It Takes Lifelong Effort for Successful Friendships - Time Out #476
- Dr. Robert A. Breedlove

- Oct 18, 2024
- 2 min read
Most everything that is worth anything takes lots of work, meaning a whole lot of effort!
Friendships are relatively easy to make, but take SO much time to nurture, especially as life's years roll on, and on, and on.
During our youth, time tends to stand still, and feels endless. However, that special youthful time in our life surges forward, and we become adults. By then, we develop our own world, likes, dislikes, and various human relationships. All along life's path, friends are made, but to make them into long-lasting friends, takes lots of effort on multiple fronts.
Personally, friends have always been super important to me. Whether I made the friends growing up in Our Town in the 1950's and 60's, or during my extensive educational years in Our State, or in Alabama, Tennessee, or California, where I lived in each location several years. I have always cherished the friendships I have made everywhere I have called home. The friends I made in those places enriched my time there,
I have continued my connection with my buddies by physically seeing these people, talking with them via telephone or the internet, and/or by actually writing them frequent postcards. Each time I reach out to them, I get a warm inner feeling, which becomes enhanced when my friends return contact with me at a later date.

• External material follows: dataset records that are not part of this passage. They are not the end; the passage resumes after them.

/-- A store lane: performed, or not when its words are in the wrong state (08 R198, R199, R214). -/
def storeLane (s : State) (g fe as n v pol : Nat) (pl : Place) : State × Bool :=
  let t := s.teamOf g
  let c := g / 32
  match pl with
  | .store off =>
    if fe ≠ 0 ∧ !placeIs s t c pl n (fe == 1) then (s, false)
    else
      let s := winWrite s t c off n v
      (if fe = 3 then placeSet s t c pl n true else s, true)
  | pl =>
    let ps := placePieces pl n
    if fe = 0 then (writePieces (fun s p l v => physWrite s g p l v as pol) s ps v, true)
    else match ps.find? fun p => p.2.pr && p.2.fek with
      | some p =>
        let m : OutMsg := .feMsg p.2.peer c (g % 32) p.2.pa (.write fe (bytesOfWord n v))
        let ok := freshBytes s 8
        -- a fill that is performed is an item
        if fe = 3 ∧ ok.2 % 2 = 1 then (sendItem ok.1 p.2.peer (groupItem s g) m, true)
        else (ok.1.send m, ok.2 % 2 = 1)
      | none =>
        let s := eachDo ps s fun s p =>
          if fe = 1 || p.2.pr || p.2.hb then homeAccess s g as p.2 else l1Purge s c p.2.pa
        if !placeIs s t c pl n (fe == 1) then (s, false)
        else
          let s := writePieces (homeTo g as pol (fe == 3)) s ps v
          (if fe = 3 then placeSet s t c pl n true else s, true)

/-! ### The frame of the access instructions -/

/-- What an access instruction asks for. -/
structure AReq where
  ps : BitVec 3
  pn : Bool
  t : Nat
  as : Nat
  ss : Nat
  /-- Offset of a lane, bytes it touches, its alignment. -/
  off : Nat → Int
  bytes : Nat
  align : Nat
  use : Use
  /-- The bytes may cross lines and pages (11 R297). -/
  spans : Bool := false
  /-- The bytes start this far above the lane address (11 R297). -/
  skip : Nat := 0
  /-- Bounds of the instruction's own on the lane address (08 R217). -/
  allow : Nat → Bool := fun _ => true
  /-- Virtual addresses of words read first, at their homes (11 R298). -/
  words : Nat → Option Nat := fun _ => none
  /-- Watched as a read, as a write; checked against sync-held words (13 R360, 12 R327). -/
  reads : Bool
  writes : Bool
  /-- Full/empty form, for the park record. -/
  fe : Nat := 0
  /-- Checked against other teams in a deterministic launch (14 R378). -/
  xcomm : Bool := false
  /-- A lane whose page is not present is dropped (08 R220). -/
  drop : Bool := false
  /-- Complete at issue (08 R218). -/
  now : Bool := false
  /-- The host accepts the access (09 R244). -/
  hostOk : Bool := true
  /-- A trap of the instruction as a whole, raised for its lowest lane (11 R295 to R297). -/
  early : Option Nat := none
  /-- An uncorrectable word stops it (13 R361). -/
  ecc : Bool := reads || fe != 0
  release : Bool := false
  acquire : Bool := false
  /-- Register runs in the order D, A, B, C, and the registers whose words are read (02 R51). -/
  runs : List (Nat × Nat)
  srcs : List Nat
  kind : PKind := .load
  /-- Registers and predicate that wait for the result. -/
  dest : List Nat := []
  k : Bool := false
  /-- The destination is one of v0 to v191. -/
  win : Bool := false
  energy : Nat := 1

/-- The results of the lanes an access performed. -/
structure AOut where
  s : State
  vregs : List VRes := []
  pmask : Mask := 0
  pval : Mask := 0
  fl : BitVec 4 := 0
  /-- The words read first. -/
  tab : Tab Nat := []
  /-- AtomicOps the host refused: their addresses and lanes (09 R244). -/
  refused : List (Nat × Mask) := []
  /-- Lanes that read a malformed block (05 R129). -/
  fmt : List Nat := []
  /-- Lanes performed, and lanes whose words were in the wrong state, in order, with their places. -/
  done : Nat := 0
  wrong : List (Nat × Place) := []

/-- The watchpoint range an access of an address overlaps (13 R360). -/
def watched (x : Group) (q : AReq) (a : Nat) : Bool :=
  (List.range 2).any fun j =>
    let c := fld x.trap.wpc (8 * j) 8
    let size := 2 ^ (c / 16)
    let base := (if j = 0 then x.trap.wpa0 else x.trap.wpa1).toNat % 2 ^ 57 / size * size
    let a := a + q.skip
    c % 2 == 1 && ((c / 2 % 2 == 1 && q.reads) || (c / 4 % 2 == 1 && q.writes)) &&
      (c / 8 % 2 == 1) == (q.t == 0) && a < base + size && base < a + q.bytes

/-- An uncorrectable word among n bytes as a core reads them: one that its L1 holds rewritten whole is sound
(09 R225, R231). -/
def coreBad (s : State) (c pa n : Nat) : Bool :=
  s.badMem.any fun w => w < pa + n && pa < w + 4 &&
    !((s.core c).l1.any fun x => x.line == w / 64 && x.dirty.extractLsb' (w % 64) 4 == BitVec.allOnes 4)

/-- Is a word of a lane's access uncorrectable (09 R231, 13 R361)? -/
def placeBad (s : State) (g : Nat) (n : Nat) (pl : Place) : Bool :=
  match pl with
  | .store off => let t := s.teamOf g; storeBad s (storeCore t (g / 32) off) (t.frame + off) n
  | pl => (placePieces pl n).any fun p => !p.2.pr && !p.2.hb && coreBad s (g / 32) p.2.pa p.1

/-- The trap of a set of lanes: code, address of the lowest, mask. -/
def trapOf (code : Nat) (ls : List (Nat × Nat)) : Option (Nat × Nat × Mask) :=
  match ls with
  | [] => none
  | l :: _ => some (code, l.2, maskOf (ls.map Prod.fst))

/-- The address a lane names. -/
def laneAddr (x : Group) (q : AReq) (i : Nat) : Nat :=
  ((((tget x.tregs {} q.t).vbase : Int) + q.off i) % (2 ^ 64 : Nat)).toNat

/-- Steps 1 and 2 of R197 with watchpoints, sync-held words and uncorrectable errors: the first trap. -/
def accessTrap (s : State) (g : Nat) (q : AReq) (xs : List (Nat × LaneX)) : Option (Nat × Nat × Mask) :=
  let x := s.grp g
  let pick (p : Nat → LaneX → Bool) : List (Nat × Nat) :=
    (xs.filter fun l => p l.1 l.2).map fun l => (l.1, laneAddr x q l.1)
  let mis := pick fun _ l => match l with
    | .misalign _ => true | .ok _ _ => false | .prot _ => false | .malformed _ => false | .absent _ => false
  let prot := pick fun i l => match l with
    | .prot _ => true | .malformed _ => true | .misalign _ => false
    | .ok _ (.mem p) => (p.hb && !q.hostOk) || !q.allow (laneAddr x q i)
    | .ok _ _ => !q.allow (laneAddr x q i) | .absent _ => !q.allow (laneAddr x q i)
  let seen := pick fun i l => match l with
    | .absent _ => watched x q (laneAddr x q i) | .ok _ _ => watched x q (laneAddr x q i)
    | .misalign _ => false | .prot _ => false | .malformed _ => false
  let held := pick fun _ l => match l with
    | .ok _ (.store off) => q.writes && clobbers (s.teamOf g) off q.bytes
    | .ok _ _ => false | .misalign _ => false | .prot _ => false | .malformed _ => false | .absent _ => false
  let bad := pick fun _ l => match l with
    | .ok _ p => q.ecc && placeBad s g q.bytes p
    | .misalign _ => false | .prot _ => false | .malformed _ => false | .absent _ => false
  (trapOf 0x05 mis).orElse fun _ => (trapOf 0x06 prot).orElse fun _ =>
    (trapOf 0x11 seen).orElse fun _ =>
      (trapOf 0x09 held).orElse fun _ => trapOf 0x0E bad

/-- Access bits of a page-fault report (13 R349). -/
def accBits (q : AReq) : BitVec 4 :=
  (if q.reads then 8 else 0) ||| (if q.writes then 4 else 0) ||| (if q.fe ≠ 0 then 2 else 0)

/-- Park on page faults: the first 8 distinct pages in lane order are reported (08 R197, 13 R347). `lanes`
are the lanes that fault, with their addresses. -/
def parkPages (s : State) (g : Nat) (mask : Mask) (lanes : List (Nat × Nat)) (addrs : List Nat) (acc : BitVec 4)
    (begun : Bool := false) : State :=
  let ps := ((addrs.map (· / 65536)).eraseDups).take 8
  let c := s.ctxOf g
  let old := (s.grp g).redo
  let s := park s g { cause := .pages c ps, mask := mask, pc := (s.grp g).pc, counter := ps.length, addrs := lanes,
                      futile := (old.map (·.futile)).getD 0, lead := (old.map (·.lead)).getD 0,
                      begun := begun || (old.map (·.begun)).getD false }
  eachDo ps s fun s p => reportPage s {
    ctx := c, page := p, acc := acc, seq := 0, core := g / 32,
    slot := slotNum s g,
    eng := false, launch := (s.teamOf g).launch, waiters := [.group (g / 32) (g % 32)] }

/-- The lowest word of a lane's access, the cause that names it, and its list. -/
def leadOf (s : State) (g fe : Nat) (pl : Place) : Cause × Option WObj × Nat :=
  let t := s.teamOf g
  let c := g / 32
  match pl with
  | .store off =>
    let o := winObj t c (off / 4 * 4)
    (match o with
      | .store k w => .feStore k w fe
      | .mem pa => .feMem pa fe, some o, off / 4 * 4)
  | pl =>
    let p : Phys := (((placePieces pl 4).head?.map Prod.snd).getD
      { pa := 0, r := false, w := false, x := false, pr := false, peer := 0, fek := false, hb := false })
    if p.pr then (.fePeer p.peer (p.pa / 4 * 4) fe, none, p.pa / 4 * 4)
    else (.feMem (p.pa / 4 * 4) fe, some (.mem (p.pa / 4 * 4)), p.pa / 4 * 4)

It is so gratifying for me to hear about a friend's life experiences, especially what has happened directly with them and/or their families. Of course, how our mutual friends are doing always enters the conversations, along with our past times together. Every "catch-up" exchange is usually filled with lots of laughter, joy, and lasting memories.
Because of our fast-paced lives in this modern world, it is very easy to let time take its toll on personal relationships, thus allowing them to slide to our back burner. That is to say, the non-contact period, quickly turns into months, and when we blink twice, many years have past since we have seen or heard from a former friend. With concentrated effort, however, friendship-neglect does not have to happen! Please, make it a habit for you to take that necessary first contact step, rather than waiting for your friend to tap you on your shoulder.
This proactive approach on your part will pay giant dividends to you and your friendships! The good feelings you receive in return are priceless.